The point of all this is to say, “Don’t give up!” But it is hard as hell to practice with a live band in front of a live audience. The other point of this post, however, is to say just how different each musical exercise is. You can play an audience with familiar songs and conditions, and you can appear like a complete crappy amateur on the other side of the street in different conditions. So leap in head first and try em all and work at em all. Coming out the other side with a bit of progress feels GREAT! Of course, you need patient and kind musicians like at the Cavern to do it, too.

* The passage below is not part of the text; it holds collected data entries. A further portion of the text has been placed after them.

-- ==== Sys2Proof/Machine/DataPath.lean ====
section
/-! DEFINITION. The data path (R74 to R82): taking and giving back the places of a transfer, grants, continuations, release
and cut-off. -/

namespace Sys2Proof.Machine

/-- R69, R70, R74: the frame a writing operation lays down for its sector: the data of its source under the header of its
track, the LOST flag set for a place the track buffer marks LOST. -/
def State.frameFor (s : State) (d : DriveId) (op : Op) : Option Frame :=
  if op.pass ≠ .write then none
  else
    match op.kind with
    | .write =>
      let data := match s.slotOf op.oid op.index with
        | some i => (s.wslots.get i).data
        | none => []
      some (.framed true (op.expected d false) (.good (.bytes data)))
    | .mapWrite =>
      match op.record with
      | some r => some (.framed true (op.expected d false) (.good (.record op.sector r [])))
      | none => none
    | .surface =>
      some (.framed true (op.expected d false) (.good (.pattern d.val op.phys.cyl op.phys.head op.sector)))
    | .reassign =>
      match s.reassign.buffer[op.sector]? with
      | some (.good p) => some (.framed true (op.expected d false) (.good p))
      | _ => some (.framed true (op.expected d true) (.good zeroData))
    | .read | .verify | .seek | .recalibrate | .mapLoad => none

/-- R71: the write of a sector is cut off: the elements laid down so far stay, and the rest of the sector is FILL. Where in the
frame the cut falls is a free value of its own for every cut (log 6). -/
def State.tear (s : State) (d : DriveId) (t : Track) (sector : Nat) (f : Frame) : State :=
  { s.layDown d t sector (tornFrame (Config.headerLaid s.cuts) f) with cuts := s.cuts + 1 }

/-- R74, R85, R95: the place of a transfer is taken: a host READ takes the slot at the fill pointer, a host WRITE its slot. -/
def State.takePlace (s : State) (op : Op) : State :=
  match op.kind with
  | .read => s.ringTake op
  | .write => s.setSlotState op.oid op.index .writing
  | .verify | .seek | .surface | .recalibrate | .mapLoad | .mapWrite | .reassign => s

/-- R74, R85: the place of a transfer that did not take place, or was cut off, is given back. -/
def State.giveBack (s : State) (op : Op) : State :=
  match op.kind with
  | .read => s.ringBack
  | .write => s.setSlotState op.oid op.index .full
  | .verify | .seek | .surface | .recalibrate | .mapLoad | .mapWrite | .reassign => s

/-- R79: the holder gives up the path: free, burst count 0, the last grantee kept. -/
def State.release (s : State) : State :=
  { s with path := { s.path with holder := none, burst := 0, xfer := none } }

/-- R77: a grant: the holder and the last grantee become the drive, the burst count 1, and its place is taken (R74). -/
def State.grant (s : State) (d : DriveId) (op : Op) : State :=
  let s1 := (s.modDrive d fun x => { x with request := false }).takePlace op
  let x : Xfer :=
    { sector := op.sector, begun := false, chained := false, cont := false, early := none, frame := s1.frameFor d op }
  { s1 with path := { holder := some d, last := d, burst := 1, xfer := some x } }

/-- R74, R75: the place a drive must find ready before it may ask: the fill slot EMPTY for a host READ, the sector's slot FULL
for a host WRITE. -/
def State.placeReady (s : State) (op : Op) (index : Nat) : Bool :=
  match op.kind with
  | .read => !s.ring.full
  | .write => s.slotFull op.oid index
  | .verify | .seek | .surface | .recalibrate | .mapLoad | .mapWrite | .reassign => true

/-- R75, R83: the miss a place not ready is counted as. -/
def State.countMiss (s : State) (d : DriveId) (op : Op) : State :=
  match op.kind with
  | .read => s.tallyDrive d DriveTallies.raiseRingMisses
  | .write => s.tallyDrive d DriveTallies.raiseSlotMisses
  | .verify | .seek | .surface | .recalibrate | .mapLoad | .mapWrite | .reassign => s

/-- R75: the drive considers a request at the start of the sector before its wanted sector. -/
def State.consider (s : State) (d : DriveId) (op : Op) : State :=
  if (s.drive d).chan.onCylinder then
    if s.placeReady op op.index then s.modDrive d fun x => { x with request := true } else s.countMiss d op
  else s

/-- R78, R79: the next wanted sector, should this one end GOOD, is the next sector of the same track: the pass goes on there,
the operation has not ended, and a ladder has not left the arm off the centre. With the arm at the centre an attempt may
be continued, where R111 step 5 speaks of a request: the model's choice (log 39). -/
def Op.nextFollows (op : Op) (sectors armPos : Nat) : Bool :=
  !op.ended && (op.ladder.isNone || armPos = centre op.phys.cyl) &&
    match op.kind with
    | .read | .write | .verify => op.index + 1 < op.count && op.sector + 1 < sectors
    | .surface | .reassign => op.sector + 1 < sectors
    | .mapLoad | .mapWrite => op.sector + 1 < 3
    | .seek | .recalibrate => false

/-- R78: the continuation considered at the start of a transfer, with the miss it counts. The burst limit is read from the
motion profile entry; at the limit nothing is counted (log 12). -/
def State.planContinuation (s : State) (d : DriveId) (op : Op) : State × Bool :=
  let x := s.drive d
  if op.nextFollows x.sectors x.chan.pos && x.chan.onCylinder && s.path.burst < x.profile.burst then
    if s.placeReady op (op.index + 1) then (s, true) else (s.countMiss d op, false)
  else (s, false)

/-- R78, R85, R95: a transfer begins with its sector; a continuation takes its place and raises the burst count here. -/
def State.beginTransfer (s : State) (d : DriveId) (op : Op) (x : Xfer) : State :=
  let s1 := if x.chained then
      { s.takePlace op with path := { s.path with burst := s.path.burst + 1 } }
    else s
  let frame := if x.chained then s1.frameFor d op else x.frame
  let plan := s1.planContinuation d op
  { plan.1 with path := { plan.1.path with
      xfer := some { x with begun := true, chained := false, cont := plan.2, early := none, frame := frame } } }

/-- R71, R80: a transfer is cut off at once: a write under way leaves its sector TORN; the place is given back and the path
released. A write slot is left FULL for the ending that follows to free. -/
def State.cutOff (s : State) (d : DriveId) : State :=
  if s.path.holder = some d then
    match (s.drive d).cur, s.path.xfer with
    | some op, some x =>
      let s1 := match x.frame with
        | some f => if x.begun then s.tear d op.phys x.sector f else s
        | none => s
      (if x.chained then s1 else s1.giveBack op).release
    | _, _ => s.release
  else s

/-- R79: the wanted sector of a grant or continuation did not come: the place is given back and the path given up. -/
def State.abandonGrant (s : State) (op : Op) (x : Xfer) : State :=
  (if x.chained then s else s.giveBack op).release

/-- R77: the first requesting drive after the last grantee in address order, round from 7 to 0. -/
def State.nextGrantee (s : State) : Option DriveId :=
  (allDrives.map fun i => s.path.last + 1 + i).find? fun d => (s.drive d).request

end Sys2Proof.Machine
end

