-- ==== Sys2Proof/Machine/MapOps.lean ====
section
/-! DEFINITION. MAP WRITE (R60, R61, R66) and MAP LOAD (R62 to R64). -/

namespace Sys2Proof.Machine

/-- R65: the COMMIT MAP orders that wait now are bound to the MAP WRITE that starts. -/
def State.bindCommits (s : State) (d : DriveId) : State :=
  (s.ordersOf d fun o => o.kind = .commitMap).foldl (fun s oid => s.modOrder oid fun o => { o with bound := true }) s

/-- R60 steps 1 and 2: the record is composed, the map state becomes WRITING, and the arm is sent to the map track. -/
def State.startMapWrite (s : State) (d : DriveId) : State :=
  match (s.drive d).geom with
  | none => s
  | some g =>
    let op : Op := { Op.internal .mapWrite g.mapTrack g.mapTrack .map .write with
                     record := some (composeRecord g (s.drive d)) }
    let s1 := (s.bindCommits d).modDrive d fun x => { x with mapState := .writing, cur := some op }
    s1.seekTo d (centre g.mapTrack.cyl)

/-- R60 step 6: the map state a MAP WRITE leaves; one made DIRTY by a change during the write stays DIRTY. -/
def MapState.afterWrite (ok : Bool) : MapState → MapState
  | .writing => if ok then .clean else .unsaved
  | .clean => .clean
  | .dirty => .dirty
  | .unsaved => .unsaved

/-- R60 step 6, R66: the end of a MAP WRITE. A COMMIT MAP whose MAP WRITE ends in a drive that an earlier one has taken READY ends by
the same results, and the drive stays READY: the model's choice (log 34). -/
def State.endMapWrite (s : State) (d : DriveId) (ok : Bool) : State :=
  let s1 := (s.clearOp d).modDrive d fun x => { x with mapState := x.mapState.afterWrite ok }
  let s2 := if ok then s1 else s1.setNotice d noticeMapLost
  let s3 := s2.endOrders d (fun o => o.kind = .commitMap && o.bound) (if ok then .complete else .dataCheck)
  if (s3.drive d).state = .writingMap ∨ ((s3.drive d).state = .mapLost ∧ ok) then s3.enterReady d else s3

/-- R60 steps 3 and 4: the next sector of the record, then the read-back. -/
def State.mapSectorWritten (s : State) (d : DriveId) (op : Op) : State :=
  if op.sector + 1 < 3 then s.setOp d (op.wants (op.sector + 1) .write) else s.setOp d (op.wants 0 .readBack)

/-- R60 step 5: a failed read-back leads to one more writing of the whole record, or ends the operation. -/
def State.mapReadBackFailed (s : State) (d : DriveId) (op : Op) (cylinderWrong : Bool) : State :=
  let s1 := if cylinderWrong then s.tallyDrive d DriveTallies.raiseSeekChecks else s
  if op.attempt < 2 then
    let s2 := s1.setOp d { op.wants 0 .write with attempt := op.attempt + 1 }
    if cylinderWrong then s2.recalFor d (some (centre op.phys.cyl)) else s2
  else s1.endMapWrite d false

/-- R60 step 4: the read-back of a sector of the record: GOOD with the data written. -/
def State.mapReadBack (s : State) (d : DriveId) (op : Op) (out : ReadOutcome) : State :=
  match out with
  | .good p =>
    if op.record.any fun r => sameData (.record op.sector r []) p then
      if op.sector + 1 < 3 then s.setOp d (op.wants (op.sector + 1) .readBack) else s.endMapWrite d true
    else s.mapReadBackFailed d op false
  | .mismatch cyl => s.mapReadBackFailed d op cyl
  | .incomplete | .lost | .dataCheck => s.mapReadBackFailed d op false

/-- R62 step 1. -/
def State.startMapLoad (s : State) (d : DriveId) : State :=
  match (s.drive d).geom with
  | none => s
  | some g => (s.setOp d (Op.internal .mapLoad g.mapTrack g.mapTrack .map .read)).seekTo d (centre g.mapTrack.cyl)

/-- R64: the record is refused; the map is emptied and the drive goes MAP LOST (R14). -/
def State.refuseMap (s : State) (d : DriveId) : State := (s.clearOp d).enterMapLost d

/-- R62 step 4, R63: all three sectors came GOOD: the record is checked. -/
def State.checkMap (s : State) (d : DriveId) (op : Op) : State :=
  match (s.drive d).geom, assembleRecord op.got with
  | some g, some r =>
    if recordAcceptable g r then ((s.clearOp d).modDrive d fun x => x.loadRecord r).enterReady d else s.refuseMap d
  | _, _ => s.refuseMap d

/-- R62: past a sector of the record that came GOOD. -/
def State.mapLoadAdvance (s : State) (d : DriveId) (op : Op) : State :=
  if op.sector + 1 < 3 then s.setOp d (op.wants (op.sector + 1) .read) else s.checkMap d op

end Sys2Proof.Machine
end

Happy 5th Birthday Highlander Open Mic in Paris – and a Visit to the Cavern

September 29, 2011
bradspurgeon

Five years that the Highlander open mic has been running in Paris. That is a very long time for open mics, even if there are some around the world that have been going for several decades. But this is clearly the work of a good venue and the presenter, Thomas Brun, who does a great job of organizing and hosting the open mic. Last night’s birthday celebration of the fifth year was an example of that, as Brun took the trouble to celebrate, put up balloons, have a birthday cake, a free drink for musicians, and someone donated a guitar as a gift!

It was almost a perfect open mic evening, too, with interesting musicians regular and new. And an audience that was typical for the Highlander, celebrating the music when they liked it, talking when they felt it didn’t fit their mood. Whatever, I enjoyed it immensely. And I had the honor of playing my three songs just before Thomas brought out the birthday cake. Unfortunately I just missed the blowing out of the candles with my video camera.

Even so, I felt the need to go on to the Cavern Club vocal jam open mic thingy up the street on the rue Dauphine with a couple of friends. Unfortunately I did not sing there, as the list of songs contains nothing I feel competent at. But there was some great stuff.